[Records from a collection]
+++

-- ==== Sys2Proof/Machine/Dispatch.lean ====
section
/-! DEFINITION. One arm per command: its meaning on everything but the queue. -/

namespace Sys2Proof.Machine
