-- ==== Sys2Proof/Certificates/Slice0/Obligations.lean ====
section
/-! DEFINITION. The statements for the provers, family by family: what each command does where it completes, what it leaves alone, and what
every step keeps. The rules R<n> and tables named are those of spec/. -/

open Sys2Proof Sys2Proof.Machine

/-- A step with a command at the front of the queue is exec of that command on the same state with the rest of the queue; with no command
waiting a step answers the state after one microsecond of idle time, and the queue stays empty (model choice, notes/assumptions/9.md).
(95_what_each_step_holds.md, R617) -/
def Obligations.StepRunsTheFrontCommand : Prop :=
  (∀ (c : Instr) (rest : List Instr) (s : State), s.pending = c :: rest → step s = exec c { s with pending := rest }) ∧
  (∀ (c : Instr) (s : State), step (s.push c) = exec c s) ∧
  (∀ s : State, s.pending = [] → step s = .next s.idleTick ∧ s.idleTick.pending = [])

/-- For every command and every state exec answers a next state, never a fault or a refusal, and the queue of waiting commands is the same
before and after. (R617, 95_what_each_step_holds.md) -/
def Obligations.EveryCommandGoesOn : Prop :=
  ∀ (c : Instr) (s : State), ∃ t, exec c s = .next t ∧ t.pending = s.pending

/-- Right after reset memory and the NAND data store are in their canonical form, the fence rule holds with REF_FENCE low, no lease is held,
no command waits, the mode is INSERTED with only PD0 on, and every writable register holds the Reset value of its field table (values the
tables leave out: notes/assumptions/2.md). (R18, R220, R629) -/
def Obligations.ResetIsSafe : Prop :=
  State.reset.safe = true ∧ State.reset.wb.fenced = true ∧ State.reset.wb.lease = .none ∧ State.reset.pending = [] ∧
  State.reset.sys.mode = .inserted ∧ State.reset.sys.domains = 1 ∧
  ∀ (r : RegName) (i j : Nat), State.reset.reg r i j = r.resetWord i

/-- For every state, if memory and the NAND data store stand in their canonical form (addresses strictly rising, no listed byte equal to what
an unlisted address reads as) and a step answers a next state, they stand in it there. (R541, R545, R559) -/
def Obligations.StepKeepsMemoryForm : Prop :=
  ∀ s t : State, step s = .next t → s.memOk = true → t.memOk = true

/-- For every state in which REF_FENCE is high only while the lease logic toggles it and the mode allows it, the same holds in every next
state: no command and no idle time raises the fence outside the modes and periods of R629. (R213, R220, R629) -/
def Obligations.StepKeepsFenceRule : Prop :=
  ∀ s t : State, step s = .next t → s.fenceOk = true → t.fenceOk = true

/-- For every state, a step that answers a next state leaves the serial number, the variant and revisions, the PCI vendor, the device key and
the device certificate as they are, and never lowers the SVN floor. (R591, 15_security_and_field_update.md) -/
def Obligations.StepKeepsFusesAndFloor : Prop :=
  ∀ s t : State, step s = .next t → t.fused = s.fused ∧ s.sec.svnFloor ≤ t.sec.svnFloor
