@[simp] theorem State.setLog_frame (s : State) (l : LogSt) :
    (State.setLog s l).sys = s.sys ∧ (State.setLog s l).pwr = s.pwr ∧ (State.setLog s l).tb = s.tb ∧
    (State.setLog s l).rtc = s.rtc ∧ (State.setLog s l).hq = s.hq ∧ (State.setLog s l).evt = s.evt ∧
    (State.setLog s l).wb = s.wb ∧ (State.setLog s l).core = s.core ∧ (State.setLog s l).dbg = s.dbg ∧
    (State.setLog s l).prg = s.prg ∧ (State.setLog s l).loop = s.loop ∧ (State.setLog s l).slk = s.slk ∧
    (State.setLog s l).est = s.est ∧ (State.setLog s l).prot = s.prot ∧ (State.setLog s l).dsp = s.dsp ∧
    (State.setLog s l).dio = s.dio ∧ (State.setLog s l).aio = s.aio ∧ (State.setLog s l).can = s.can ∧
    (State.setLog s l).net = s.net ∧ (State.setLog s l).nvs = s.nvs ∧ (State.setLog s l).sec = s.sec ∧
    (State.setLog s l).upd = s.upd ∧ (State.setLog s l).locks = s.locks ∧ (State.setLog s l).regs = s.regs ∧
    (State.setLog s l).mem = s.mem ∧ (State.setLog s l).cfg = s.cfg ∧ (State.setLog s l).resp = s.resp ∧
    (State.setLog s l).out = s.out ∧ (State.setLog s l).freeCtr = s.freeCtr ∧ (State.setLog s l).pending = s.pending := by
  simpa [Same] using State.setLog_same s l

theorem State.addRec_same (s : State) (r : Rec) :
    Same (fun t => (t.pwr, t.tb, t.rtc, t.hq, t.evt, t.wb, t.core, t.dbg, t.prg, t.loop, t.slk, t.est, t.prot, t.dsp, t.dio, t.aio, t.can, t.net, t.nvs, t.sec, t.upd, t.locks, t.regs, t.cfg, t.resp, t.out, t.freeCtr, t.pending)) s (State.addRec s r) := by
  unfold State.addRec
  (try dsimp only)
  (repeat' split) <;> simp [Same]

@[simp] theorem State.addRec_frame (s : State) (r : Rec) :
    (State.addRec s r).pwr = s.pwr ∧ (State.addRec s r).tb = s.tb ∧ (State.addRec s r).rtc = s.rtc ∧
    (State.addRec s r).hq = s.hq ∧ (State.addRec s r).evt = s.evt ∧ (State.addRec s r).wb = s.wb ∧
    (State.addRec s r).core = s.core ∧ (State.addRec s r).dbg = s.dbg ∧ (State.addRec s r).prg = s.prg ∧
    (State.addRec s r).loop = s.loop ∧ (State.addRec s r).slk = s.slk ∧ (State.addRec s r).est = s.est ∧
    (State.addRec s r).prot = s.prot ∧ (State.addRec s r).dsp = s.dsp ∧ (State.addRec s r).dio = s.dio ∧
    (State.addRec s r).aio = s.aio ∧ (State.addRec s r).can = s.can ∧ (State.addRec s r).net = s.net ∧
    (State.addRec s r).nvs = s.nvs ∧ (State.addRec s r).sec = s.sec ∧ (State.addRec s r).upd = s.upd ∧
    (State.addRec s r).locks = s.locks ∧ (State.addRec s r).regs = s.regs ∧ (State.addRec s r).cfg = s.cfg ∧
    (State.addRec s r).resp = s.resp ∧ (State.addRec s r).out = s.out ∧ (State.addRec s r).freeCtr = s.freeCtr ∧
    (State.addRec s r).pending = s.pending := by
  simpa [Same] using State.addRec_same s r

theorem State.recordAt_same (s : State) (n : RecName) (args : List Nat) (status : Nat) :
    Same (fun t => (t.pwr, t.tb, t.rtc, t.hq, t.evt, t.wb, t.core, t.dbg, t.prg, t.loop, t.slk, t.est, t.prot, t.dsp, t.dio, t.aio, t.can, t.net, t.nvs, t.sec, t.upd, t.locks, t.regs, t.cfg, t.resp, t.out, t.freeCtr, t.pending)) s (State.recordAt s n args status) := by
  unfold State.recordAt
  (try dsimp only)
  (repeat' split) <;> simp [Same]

+++

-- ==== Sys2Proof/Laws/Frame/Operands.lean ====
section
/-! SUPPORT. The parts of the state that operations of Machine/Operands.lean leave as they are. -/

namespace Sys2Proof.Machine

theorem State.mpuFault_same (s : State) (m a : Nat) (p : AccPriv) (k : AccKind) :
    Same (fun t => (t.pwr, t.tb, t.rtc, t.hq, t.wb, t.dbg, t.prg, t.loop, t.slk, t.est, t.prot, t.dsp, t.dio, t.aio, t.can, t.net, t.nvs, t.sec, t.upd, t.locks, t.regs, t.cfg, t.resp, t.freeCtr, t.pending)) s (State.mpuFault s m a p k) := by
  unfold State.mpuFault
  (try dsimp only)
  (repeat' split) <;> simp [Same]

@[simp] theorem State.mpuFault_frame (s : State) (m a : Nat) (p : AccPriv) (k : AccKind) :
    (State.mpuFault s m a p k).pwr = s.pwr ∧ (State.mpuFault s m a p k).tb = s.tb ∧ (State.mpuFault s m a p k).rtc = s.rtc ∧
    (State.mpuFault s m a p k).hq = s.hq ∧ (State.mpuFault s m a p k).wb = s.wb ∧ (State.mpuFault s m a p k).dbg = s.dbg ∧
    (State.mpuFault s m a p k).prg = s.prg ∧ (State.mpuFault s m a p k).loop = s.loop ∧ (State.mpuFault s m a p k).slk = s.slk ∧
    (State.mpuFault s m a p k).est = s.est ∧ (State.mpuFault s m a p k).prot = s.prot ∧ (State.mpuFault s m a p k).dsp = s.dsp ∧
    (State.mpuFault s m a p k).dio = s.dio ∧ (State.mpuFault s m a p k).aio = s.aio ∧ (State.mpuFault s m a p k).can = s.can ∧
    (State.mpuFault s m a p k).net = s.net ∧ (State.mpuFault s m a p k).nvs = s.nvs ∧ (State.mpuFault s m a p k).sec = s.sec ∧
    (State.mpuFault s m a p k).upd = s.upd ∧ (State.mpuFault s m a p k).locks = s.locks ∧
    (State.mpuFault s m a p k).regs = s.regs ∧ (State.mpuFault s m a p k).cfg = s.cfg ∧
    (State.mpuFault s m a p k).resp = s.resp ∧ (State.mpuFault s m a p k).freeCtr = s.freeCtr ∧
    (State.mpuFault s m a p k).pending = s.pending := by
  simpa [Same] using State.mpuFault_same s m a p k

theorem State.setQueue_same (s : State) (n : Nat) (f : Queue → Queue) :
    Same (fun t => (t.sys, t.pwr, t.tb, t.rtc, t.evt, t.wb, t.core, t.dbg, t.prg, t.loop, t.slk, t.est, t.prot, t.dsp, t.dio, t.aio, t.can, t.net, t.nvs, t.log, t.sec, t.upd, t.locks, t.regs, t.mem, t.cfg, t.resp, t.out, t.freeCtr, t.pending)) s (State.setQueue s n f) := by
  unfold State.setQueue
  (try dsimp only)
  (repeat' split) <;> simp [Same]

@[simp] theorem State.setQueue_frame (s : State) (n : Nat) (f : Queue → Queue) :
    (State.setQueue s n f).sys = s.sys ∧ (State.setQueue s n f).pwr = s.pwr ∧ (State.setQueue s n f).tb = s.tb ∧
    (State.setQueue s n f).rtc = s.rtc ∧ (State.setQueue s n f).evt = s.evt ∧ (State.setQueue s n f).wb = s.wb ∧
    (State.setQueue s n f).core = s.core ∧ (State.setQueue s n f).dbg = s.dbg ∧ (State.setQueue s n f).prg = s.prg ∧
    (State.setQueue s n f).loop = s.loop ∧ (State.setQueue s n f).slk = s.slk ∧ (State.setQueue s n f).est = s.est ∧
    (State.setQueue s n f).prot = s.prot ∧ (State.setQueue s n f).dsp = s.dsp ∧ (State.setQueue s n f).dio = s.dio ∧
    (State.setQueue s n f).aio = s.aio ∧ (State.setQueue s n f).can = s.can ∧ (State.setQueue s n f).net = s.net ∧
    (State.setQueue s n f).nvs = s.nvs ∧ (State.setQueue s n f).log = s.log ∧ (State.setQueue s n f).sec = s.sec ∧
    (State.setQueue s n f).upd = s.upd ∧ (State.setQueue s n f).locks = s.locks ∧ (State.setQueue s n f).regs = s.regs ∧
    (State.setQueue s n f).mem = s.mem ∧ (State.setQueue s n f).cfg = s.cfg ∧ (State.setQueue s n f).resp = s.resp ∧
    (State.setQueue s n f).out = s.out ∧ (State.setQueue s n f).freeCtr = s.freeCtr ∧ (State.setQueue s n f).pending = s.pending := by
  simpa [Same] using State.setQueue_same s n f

+++

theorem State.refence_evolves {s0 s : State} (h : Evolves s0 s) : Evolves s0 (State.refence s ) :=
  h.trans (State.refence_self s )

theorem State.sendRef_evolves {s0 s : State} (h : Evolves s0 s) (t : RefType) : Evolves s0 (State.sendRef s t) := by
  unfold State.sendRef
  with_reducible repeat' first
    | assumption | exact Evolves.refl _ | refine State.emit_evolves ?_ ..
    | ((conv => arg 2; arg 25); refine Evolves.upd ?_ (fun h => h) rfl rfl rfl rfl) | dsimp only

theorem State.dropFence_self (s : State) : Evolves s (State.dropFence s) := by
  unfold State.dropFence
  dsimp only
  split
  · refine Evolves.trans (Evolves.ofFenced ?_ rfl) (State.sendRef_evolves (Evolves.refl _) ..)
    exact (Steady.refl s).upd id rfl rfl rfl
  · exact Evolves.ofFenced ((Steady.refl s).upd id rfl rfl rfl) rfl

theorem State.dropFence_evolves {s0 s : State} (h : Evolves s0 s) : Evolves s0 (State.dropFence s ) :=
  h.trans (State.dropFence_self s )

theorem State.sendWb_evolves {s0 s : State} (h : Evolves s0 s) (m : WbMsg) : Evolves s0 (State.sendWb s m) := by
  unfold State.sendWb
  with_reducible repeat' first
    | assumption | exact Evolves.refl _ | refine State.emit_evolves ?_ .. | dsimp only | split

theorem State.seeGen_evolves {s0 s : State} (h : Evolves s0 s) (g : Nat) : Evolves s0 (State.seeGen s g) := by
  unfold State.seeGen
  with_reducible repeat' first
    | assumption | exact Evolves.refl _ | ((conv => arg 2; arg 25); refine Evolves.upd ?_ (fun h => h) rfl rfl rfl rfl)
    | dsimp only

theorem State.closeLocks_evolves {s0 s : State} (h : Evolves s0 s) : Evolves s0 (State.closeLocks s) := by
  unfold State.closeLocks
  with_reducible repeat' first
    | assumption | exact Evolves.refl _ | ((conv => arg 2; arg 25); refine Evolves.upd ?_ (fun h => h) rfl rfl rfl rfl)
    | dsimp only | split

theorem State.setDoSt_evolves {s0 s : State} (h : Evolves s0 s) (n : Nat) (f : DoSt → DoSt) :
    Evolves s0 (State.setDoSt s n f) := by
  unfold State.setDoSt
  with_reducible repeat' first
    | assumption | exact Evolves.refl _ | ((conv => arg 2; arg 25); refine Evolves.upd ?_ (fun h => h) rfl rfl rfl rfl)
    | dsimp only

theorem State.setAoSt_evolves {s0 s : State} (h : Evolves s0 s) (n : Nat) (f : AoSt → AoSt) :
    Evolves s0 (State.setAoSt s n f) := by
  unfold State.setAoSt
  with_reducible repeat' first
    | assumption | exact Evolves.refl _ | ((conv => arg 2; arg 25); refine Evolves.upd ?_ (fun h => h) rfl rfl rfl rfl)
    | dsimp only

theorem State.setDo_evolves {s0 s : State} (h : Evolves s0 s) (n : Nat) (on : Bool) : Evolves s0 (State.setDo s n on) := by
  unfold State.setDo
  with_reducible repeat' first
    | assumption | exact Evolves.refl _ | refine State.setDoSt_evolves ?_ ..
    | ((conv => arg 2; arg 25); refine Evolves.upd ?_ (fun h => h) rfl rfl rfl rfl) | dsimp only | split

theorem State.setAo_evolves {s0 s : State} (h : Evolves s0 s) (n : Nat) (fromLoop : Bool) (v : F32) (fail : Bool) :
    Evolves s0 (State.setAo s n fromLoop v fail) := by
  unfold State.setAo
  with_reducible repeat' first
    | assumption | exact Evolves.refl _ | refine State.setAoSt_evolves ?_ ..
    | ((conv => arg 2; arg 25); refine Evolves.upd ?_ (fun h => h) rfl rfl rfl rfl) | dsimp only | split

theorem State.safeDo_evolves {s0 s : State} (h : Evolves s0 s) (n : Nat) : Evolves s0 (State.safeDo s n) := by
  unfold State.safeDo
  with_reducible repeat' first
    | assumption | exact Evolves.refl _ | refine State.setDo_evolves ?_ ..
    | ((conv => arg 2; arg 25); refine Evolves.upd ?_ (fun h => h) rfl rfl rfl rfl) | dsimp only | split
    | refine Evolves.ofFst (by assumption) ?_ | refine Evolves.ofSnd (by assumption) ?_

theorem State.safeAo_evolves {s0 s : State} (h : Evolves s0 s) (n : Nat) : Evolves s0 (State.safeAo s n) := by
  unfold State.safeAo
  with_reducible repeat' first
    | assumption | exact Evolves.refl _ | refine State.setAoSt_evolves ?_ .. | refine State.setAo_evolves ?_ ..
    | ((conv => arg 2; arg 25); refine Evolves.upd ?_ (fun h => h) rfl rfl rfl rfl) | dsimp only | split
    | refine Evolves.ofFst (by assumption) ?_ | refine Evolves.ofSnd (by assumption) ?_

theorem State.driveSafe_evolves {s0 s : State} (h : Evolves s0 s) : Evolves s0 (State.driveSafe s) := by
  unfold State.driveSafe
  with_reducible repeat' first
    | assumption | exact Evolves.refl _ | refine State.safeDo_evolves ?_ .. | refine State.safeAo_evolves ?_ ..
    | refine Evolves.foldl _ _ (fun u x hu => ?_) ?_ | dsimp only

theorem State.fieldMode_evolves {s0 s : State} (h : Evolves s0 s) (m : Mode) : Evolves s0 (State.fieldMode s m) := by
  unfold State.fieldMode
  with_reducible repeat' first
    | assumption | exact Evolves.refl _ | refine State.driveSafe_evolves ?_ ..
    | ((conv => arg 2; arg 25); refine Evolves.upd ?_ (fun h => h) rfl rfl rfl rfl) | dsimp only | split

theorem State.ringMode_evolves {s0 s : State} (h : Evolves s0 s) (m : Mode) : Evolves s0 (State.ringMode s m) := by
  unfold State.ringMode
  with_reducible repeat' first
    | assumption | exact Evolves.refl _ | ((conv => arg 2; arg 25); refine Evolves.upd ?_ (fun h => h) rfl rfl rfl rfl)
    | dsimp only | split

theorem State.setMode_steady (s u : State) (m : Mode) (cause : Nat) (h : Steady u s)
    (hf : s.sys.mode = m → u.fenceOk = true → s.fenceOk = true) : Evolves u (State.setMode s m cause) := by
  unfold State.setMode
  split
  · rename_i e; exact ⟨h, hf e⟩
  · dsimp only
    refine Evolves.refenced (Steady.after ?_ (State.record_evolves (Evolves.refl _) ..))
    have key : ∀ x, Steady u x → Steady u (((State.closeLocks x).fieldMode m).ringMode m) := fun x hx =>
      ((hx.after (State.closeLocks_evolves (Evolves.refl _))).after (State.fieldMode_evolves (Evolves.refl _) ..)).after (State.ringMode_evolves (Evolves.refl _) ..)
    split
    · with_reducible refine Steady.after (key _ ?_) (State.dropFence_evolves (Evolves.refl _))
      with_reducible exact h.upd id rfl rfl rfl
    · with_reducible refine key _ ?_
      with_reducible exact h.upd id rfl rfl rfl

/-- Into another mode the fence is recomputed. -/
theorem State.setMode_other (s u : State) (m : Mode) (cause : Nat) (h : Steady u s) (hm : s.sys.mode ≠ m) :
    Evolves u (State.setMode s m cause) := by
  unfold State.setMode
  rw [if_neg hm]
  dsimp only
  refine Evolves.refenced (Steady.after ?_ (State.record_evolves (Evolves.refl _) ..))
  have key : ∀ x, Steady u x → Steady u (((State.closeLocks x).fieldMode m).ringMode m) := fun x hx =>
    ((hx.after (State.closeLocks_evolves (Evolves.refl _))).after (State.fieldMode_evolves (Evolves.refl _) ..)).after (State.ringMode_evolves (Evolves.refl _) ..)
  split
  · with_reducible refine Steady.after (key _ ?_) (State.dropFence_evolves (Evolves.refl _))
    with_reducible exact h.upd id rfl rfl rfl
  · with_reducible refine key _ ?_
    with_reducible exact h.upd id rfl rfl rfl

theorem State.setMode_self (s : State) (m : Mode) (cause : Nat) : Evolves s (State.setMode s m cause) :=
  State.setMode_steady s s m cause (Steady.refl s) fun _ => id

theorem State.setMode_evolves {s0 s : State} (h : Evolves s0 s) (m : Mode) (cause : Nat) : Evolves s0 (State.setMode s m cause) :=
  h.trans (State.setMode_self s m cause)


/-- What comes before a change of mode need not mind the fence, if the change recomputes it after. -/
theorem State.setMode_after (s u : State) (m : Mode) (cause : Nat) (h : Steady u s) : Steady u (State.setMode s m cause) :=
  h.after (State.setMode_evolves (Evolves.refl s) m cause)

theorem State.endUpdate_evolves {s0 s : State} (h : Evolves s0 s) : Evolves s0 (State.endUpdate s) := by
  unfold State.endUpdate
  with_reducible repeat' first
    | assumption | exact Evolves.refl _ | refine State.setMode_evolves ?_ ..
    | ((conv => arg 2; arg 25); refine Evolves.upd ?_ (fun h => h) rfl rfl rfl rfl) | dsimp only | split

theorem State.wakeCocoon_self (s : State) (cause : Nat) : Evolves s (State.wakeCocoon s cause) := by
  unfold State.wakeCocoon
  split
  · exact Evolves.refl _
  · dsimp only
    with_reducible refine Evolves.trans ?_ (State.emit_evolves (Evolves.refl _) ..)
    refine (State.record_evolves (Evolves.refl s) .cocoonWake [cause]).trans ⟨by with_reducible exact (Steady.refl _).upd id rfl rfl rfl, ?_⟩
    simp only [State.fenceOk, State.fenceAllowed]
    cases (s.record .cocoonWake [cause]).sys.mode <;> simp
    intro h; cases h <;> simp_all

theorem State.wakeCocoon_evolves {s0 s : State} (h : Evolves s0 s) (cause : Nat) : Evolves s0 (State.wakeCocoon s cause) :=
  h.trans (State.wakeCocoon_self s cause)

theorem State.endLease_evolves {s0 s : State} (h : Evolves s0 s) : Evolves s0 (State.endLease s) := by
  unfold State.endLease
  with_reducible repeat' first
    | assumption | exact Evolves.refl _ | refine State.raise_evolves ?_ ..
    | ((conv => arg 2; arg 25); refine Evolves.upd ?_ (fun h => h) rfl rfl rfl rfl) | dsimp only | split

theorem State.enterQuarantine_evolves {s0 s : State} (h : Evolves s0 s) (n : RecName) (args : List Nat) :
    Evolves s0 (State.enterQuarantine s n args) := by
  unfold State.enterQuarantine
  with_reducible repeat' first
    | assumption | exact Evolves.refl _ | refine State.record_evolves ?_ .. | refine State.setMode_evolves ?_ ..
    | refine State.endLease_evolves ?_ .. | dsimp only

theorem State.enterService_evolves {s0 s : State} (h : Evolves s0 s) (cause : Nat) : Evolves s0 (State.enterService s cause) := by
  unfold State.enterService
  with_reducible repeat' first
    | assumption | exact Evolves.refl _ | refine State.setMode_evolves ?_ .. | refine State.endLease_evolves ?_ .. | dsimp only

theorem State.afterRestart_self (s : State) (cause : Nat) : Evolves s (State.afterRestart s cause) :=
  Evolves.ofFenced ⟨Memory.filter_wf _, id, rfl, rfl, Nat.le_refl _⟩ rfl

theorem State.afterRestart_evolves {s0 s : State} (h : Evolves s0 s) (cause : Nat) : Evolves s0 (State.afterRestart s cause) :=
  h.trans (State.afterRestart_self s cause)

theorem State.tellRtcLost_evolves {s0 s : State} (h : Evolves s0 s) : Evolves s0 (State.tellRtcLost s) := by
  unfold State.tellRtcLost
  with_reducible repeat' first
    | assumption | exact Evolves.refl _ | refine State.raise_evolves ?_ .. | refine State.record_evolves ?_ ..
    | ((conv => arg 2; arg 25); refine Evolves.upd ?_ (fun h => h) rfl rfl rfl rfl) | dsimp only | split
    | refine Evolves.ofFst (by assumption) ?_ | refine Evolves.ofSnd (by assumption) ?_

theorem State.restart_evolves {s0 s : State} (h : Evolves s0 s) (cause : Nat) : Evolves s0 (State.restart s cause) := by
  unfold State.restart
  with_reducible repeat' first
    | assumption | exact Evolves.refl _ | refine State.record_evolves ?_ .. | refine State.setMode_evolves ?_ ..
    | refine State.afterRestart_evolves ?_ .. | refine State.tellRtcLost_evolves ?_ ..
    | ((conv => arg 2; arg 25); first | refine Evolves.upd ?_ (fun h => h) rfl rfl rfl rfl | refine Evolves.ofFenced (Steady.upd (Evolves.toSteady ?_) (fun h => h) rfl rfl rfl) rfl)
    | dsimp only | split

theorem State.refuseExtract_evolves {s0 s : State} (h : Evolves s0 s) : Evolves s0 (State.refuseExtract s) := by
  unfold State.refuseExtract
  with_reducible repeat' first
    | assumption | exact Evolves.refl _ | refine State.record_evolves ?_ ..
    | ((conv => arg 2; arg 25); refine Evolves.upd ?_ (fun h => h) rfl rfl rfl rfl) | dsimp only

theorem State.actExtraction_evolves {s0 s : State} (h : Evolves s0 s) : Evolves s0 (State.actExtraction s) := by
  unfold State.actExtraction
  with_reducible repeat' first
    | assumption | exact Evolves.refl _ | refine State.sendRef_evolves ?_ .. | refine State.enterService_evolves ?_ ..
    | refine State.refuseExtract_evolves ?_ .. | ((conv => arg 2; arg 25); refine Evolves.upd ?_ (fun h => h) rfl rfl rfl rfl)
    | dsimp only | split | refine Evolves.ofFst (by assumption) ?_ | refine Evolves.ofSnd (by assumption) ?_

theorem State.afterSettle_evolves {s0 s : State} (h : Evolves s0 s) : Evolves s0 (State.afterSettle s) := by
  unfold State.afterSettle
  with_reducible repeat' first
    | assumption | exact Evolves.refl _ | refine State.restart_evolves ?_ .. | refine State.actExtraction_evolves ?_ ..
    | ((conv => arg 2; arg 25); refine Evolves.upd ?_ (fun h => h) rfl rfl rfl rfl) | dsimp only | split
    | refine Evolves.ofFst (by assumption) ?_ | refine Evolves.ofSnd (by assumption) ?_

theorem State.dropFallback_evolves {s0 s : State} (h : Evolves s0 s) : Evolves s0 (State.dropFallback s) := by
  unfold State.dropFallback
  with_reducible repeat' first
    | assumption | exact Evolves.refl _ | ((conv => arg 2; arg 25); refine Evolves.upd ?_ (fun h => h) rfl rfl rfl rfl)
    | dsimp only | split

+++

▸ TASK ITEM
Output the lines of the records above exactly as they appear, from the line containing "-- ==== Sys2Proof/Machine/Dispatch.lean" through the line containing "is the same".

▸ EXERCISE RESULT
-- ==== Sys2Proof/Machine/Dispatch.lean ====
section
/-! DEFINITION. One arm per command: its meaning on everything but the queue. -/

namespace Sys2Proof.Machine
-- ==== Sys2Proof/Certificates/Slice0/Obligations.lean ====
section
/-! DEFINITION. The statements for the provers, family by family: what each command does where it completes, what it leaves alone, and what
every step keeps. The rules R<n> and tables named are those of spec/. -/

open Sys2Proof Sys2Proof.Machine

/-- A step with a command at the front of the queue is exec of that command on the same state with the rest of the queue; with no command
waiting a step answers the state after one microsecond of idle time, and the queue stays empty (model choice, notes/assumptions/9.md).
(95_what_each_step_holds.md, R617) -/
def Obligations.StepRunsTheFrontCommand : Prop :=
  (∀ (c : Instr) (rest : List Instr) (s : State), s.pending = c :: rest → step s = exec c { s with pending := rest }) ∧
  (∀ (c : Instr) (s : State), step (s.push c) = exec c s) ∧
  (∀ s : State, s.pending = [] → step s = .next s.idleTick ∧ s.idleTick.pending = [])

/-- For every command and every state exec answers a next state, never a fault or a refusal, and the queue of waiting commands is the same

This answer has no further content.